Understanding Learning with Sliced-Wasserstein Requires Rethinking Informative Slices
Huy Tran, Yikun Bai, Ashkan Shahbazi, John R. Hershey, Soheil Kolouri

TL;DR
This paper revisits classical Sliced-Wasserstein distances, proposing a simple rescaling method that makes all slices equally informative, leading to improved performance and easier integration into machine learning workflows.
Contribution
The paper introduces a data-dependent rescaling of the classical SWD, simplifying the approach to focus on a single global scaling factor, enhancing its effectiveness and theoretical properties.
Findings
Rescaling classical SWD improves performance in learning tasks.
A single global scaling factor suffices under certain data assumptions.
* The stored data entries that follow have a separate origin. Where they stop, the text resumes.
/-- A block that power comes back to: what its memories and registers held is undefined (Table 16-6). -/
def Block.lose (b : Block) (k : Nat) : Block :=
  { b with
    spad := lostMem (4 * k) (2 ^ 21), acc := lostMem (4 * k + 1) (2 ^ 17)
    sideV := lostMem (4 * k + 2) 65536, sideT := lostMem (4 * k + 3) 65536
    descs := (List.range 256).map (fun i => Config.lost k i % 2 ^ 512)
    toks := (List.range 64).map (fun i => Config.lost k (256 + i) % 2 ^ 16)
    lcr := (List.range 8).map (fun i => Config.lost k (320 + i) % 2 ^ 24)
    vimm := (List.range 16).map (fun i => Config.lost k (328 + i) % 2 ^ 32)
    lanes := (List.range 64).map (fun i => Config.lost k (344 + i) % 2 ^ 32)
    maskF := (List.range 8).map (fun i => Config.lost k (408 + i) % 2 ^ 128)
    maskB := (List.range 8).map (fun i => Config.lost k (416 + i) % 2 ^ 128)
    seqA := lostSeqr k 424, seqF := lostSeqr k 425, seqB := lostSeqr k 426
    run := ⟨Config.lost k 427 % 2 ^ 13, Config.lost k 428 % 2 ^ 13, Config.lost k 429 % 2 ^ 13, Config.lost k 430 % 2 ^ 32, b.run.secure⟩
    markF := Config.lost k 431 % 2 ^ 16, markB := Config.lost k 432 % 2 ^ 16
    arrCtl := Config.lost k 433 % 2 ^ 16 &&& 0xFFC1, rowMiss := Config.lost k 434 % 2 ^ 64
    imA := lostWords k 1000, imX := lostWords k 11000 }

/-- The blocks of a region. -/
def regionBlocks (r : Nat) : List Nat := (List.range 36).map (fun i => 36 * r + i)

def State.updRegionBlocks (s : State) (r : Nat) (f : Nat → Block → Block) : State :=
  (regionBlocks r).foldl (fun t n => t.updBlock n (f n)) s

/-- A region enters a state (Tables 16-5, 16-6). -/
def State.regionEnter (s : State) (r : Nat) (n : RegSt) : State :=
  let old := (s.region r).st
  let s1 := s.updRegion r (fun g => { g with st := n, move := none })
  match n with
  | .off => (s1.updRegion r (fun g => { g with ctr := [0, 0], corrNow := 0, waiting := [] })).updRegionBlocks r
      (fun _ b => b.powerOff)
  | .retain =>
    if old = .off then
      let k := s1.freeN
      let s2 := ({ s1 with freeN := k + 145 }).updRegionBlocks r (fun b x => x.lose (k + b))
      s2.updRegion r (fun g => { g with store := lostMem (4 * (k + 144)) (2 ^ 24) })
    else s1.updRegionBlocks r (fun _ b => { b with
      active := TSet.invalid, shadow := TSet.invalid, loading := none, clk := .gated })
  | .armed => s1.updRegionBlocks r (fun _ b => { b with
      clk := if old = .run && (b.st == .running || !b.jobs.isEmpty) then .running else .gated, idle := 0 })
  | .run => (s1.updRegion r (fun g => { g with waiting := [] })).updRegionBlocks r (fun _ b => { b with clk := .running })

/-- Ticks of a region step (Table 16-6). -/
def regionTicks : RegSt → RegSt → Nat
  | .off, _ => 2000
  | .retain, .off => 200
  | .retain, _ => 4000
  | .armed, .run => 100
  | .armed, _ => 500
  | .run, _ => 50

/-- The next state toward a higher one and toward a lower one. -/
def RegSt.up : RegSt → RegSt
  | .off => .retain | .retain => .armed | .armed => .run | .run => .run
def RegSt.down : RegSt → RegSt
  | .run => .armed | .armed => .retain | .retain => .off | .off => .off

/-- The next step of a region at rest (R445): toward OFF the secure partitions are wiped first, in ARMED. -/
def State.regionNext (s : State) (r : Nat) : Option RegSt :=
  let g := s.region r
  let secret := (regionBlocks r).any (fun n => (s.block n).sec || (s.block n).wiping)
  if g.move.isSome then none
  else if g.goal = .off && secret then
    match g.st with
    | .retain => some .armed
    | .run => some .armed
    | _ => none
  else if g.goal.code > g.st.code then
    if g.st = .armed && s.regions.any (fun x => match x.move with | some (.run, _) => true | _ => false) then none
    else some g.st.up
  else if g.goal.code < g.st.code then some g.st.down
  else none

/-- A region at rest takes its next step, or begins the wipes that its way to OFF needs. -/
def State.regionStep (s : State) (r : Nat) : State :=
  let g := s.region r
  match s.regionNext r with
  | some n => s.updRegion r (fun g => { g with move := some (n, s.now + regionTicks g.st n) })
  | none =>
    if g.move.isNone && g.goal = .off && g.st = .armed then
      s.updRegionBlocks r (fun _ b => if b.sec && !b.wiping then b.startWipe true else b)
    else s

def State.regionsStep (s : State) : State := [0, 1, 2, 3].foldl State.regionStep s

/-! The chip (R442, R443). -/

/-- Highest region state a chip state allows (Table 16-3). -/
def chipRegion : Nat → RegSt
  | 0 => .retain | 1 => .retain | 2 => .armed | _ => .run

/-- Ticks of a chip step (Table 16-4). -/
def chipTicks : Nat → Nat → Nat
  | 0, _ => 500000
  | 1, 0 => 10000
  | 1, _ => 2000
  | 2, 1 => 1000
  | 2, _ => 1000
  | _, _ => 500

/-- The chip takes its next step; a downward one waits for what the lower state does not allow (R443). -/
def State.chipStep (s : State) : State :=
  let c := s.pwr.chip
  let go (t : State) (n : Nat) : State := { t with pwr := { t.pwr with chipMove := some (n, t.now + chipTicks c n) } }
  if s.pwr.chipMove.isSome || s.pwr.chipGoal = c then s
  else if s.pwr.chipGoal > c then go s (c + 1)
  else
    let top := chipRegion (c - 1)
    let s1 := ({ s with regions := s.regions.map (fun (g : Region) =>
      if g.goal.code > top.code then { g with goal := top } else g) }).regionsStep
    let quiet := s1.regions.all (fun g => g.move.isNone && decide (g.st.code ≤ top.code))
    if c ≠ 1 then (if quiet then go s1 (c - 1) else s1)
    else
      let s2 := { s1 with stks := s1.stks.map (fun (k : Stack) =>
        if k.st = .active then { k with st := .entering, wake := s1.now + 200 } else k) }
      if quiet && s2.stks.all (fun k => k.st == .selfRefresh || k.st == .failed || k.st == .untrained) then go s2 0 else s2

/-- What a region's new state lets go on. -/
def State.regionsGo (s : State) : State := s.regionsStep.chipStep

/-- A region step ends (R445): waiting requests are served or refused. -/
def State.regionDone (s : State) (r : Nat) : State :=
  match (s.region r).move with
  | none => s
  | some (n, t) =>
    if s.now < t || !s.coreUp || s.pwr.clkOff || (n = .run && !s.issueOn) then s
    else
      let ws := (s.region r).waits
      let s1 := (s.regionEnter r n).updRegion r (fun g => { g with waits := [] })
      let s2 := ws.foldl (fun t a => t.storeAccess r a) s1
      let s3 := if n = .armed && (s.region r).st = .retain then
          (regionBlocks r).foldl (fun t b =>
            if t.sec.tamper.contains b then t.updBlock b (fun b => if b.wiping then b else b.startWipe false) else t) s2
        else s2
      s3.resume.regionsGo

def execRegionTransitionComplete (r : Nat) (s : State) : Res := onUnit (r < 4) (s.regionDone r)

/-- A secure partition's zero-fill ends (R155): accesses proceed, and a region on its way to OFF goes on. -/
def execSecureWipeComplete (b : Nat) (s : State) : Res :=
  onPart s (b < 144) (((s.updBlock b Block.endWipe).tamperDone b).resume.regionsGo)

/-- A chip step ends (R443): in C1 from C0 READY is set; C0 is entered once Thallus has completed the command. -/
def State.chipDone (s : State) : State :=
  match s.pwr.chipMove with
  | none => s
  | some (n, t) =>
    if s.now < t || !s.coreUp || s.pwr.clkOff || (n = 0 && s.host.runs.any (fun c => c.op == 0x0200)) then s
    else
      let s1 := { s with pwr := { s.pwr with chip := n, chipMove := none } }
      if n = 0 then ({ s1 with boot := { s1.boot with ready := false } }).wakeChip
      else
        let s2 := if s.pwr.chip = 0 then { s1 with boot := { s1.boot with ready := true } } else s1
        s2.chipStep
Classical SWD can match or outperform complex variants with proper configuration.
Abstract
The practical applications of Wasserstein distances (WDs) are constrained by their sample and computational complexities. Sliced-Wasserstein distances (SWDs) provide a workaround by projecting distributions onto one-dimensional subspaces, leveraging the more efficient, closed-form WDs for one-dimensional distributions. However, in high dimensions, most random projections become uninformative due to the concentration of measure phenomenon. Although several SWD variants have been proposed to focus on \textit{informative} slices, they often introduce additional complexity, numerical instability, and compromise desirable theoretical (metric) properties of SWD. Amidst the growing literature that focuses on directly modifying the slicing distribution, which often face challenges, we revisit the classical Sliced-Wasserstein and propose instead to rescale the 1D Wasserstein to make all slices…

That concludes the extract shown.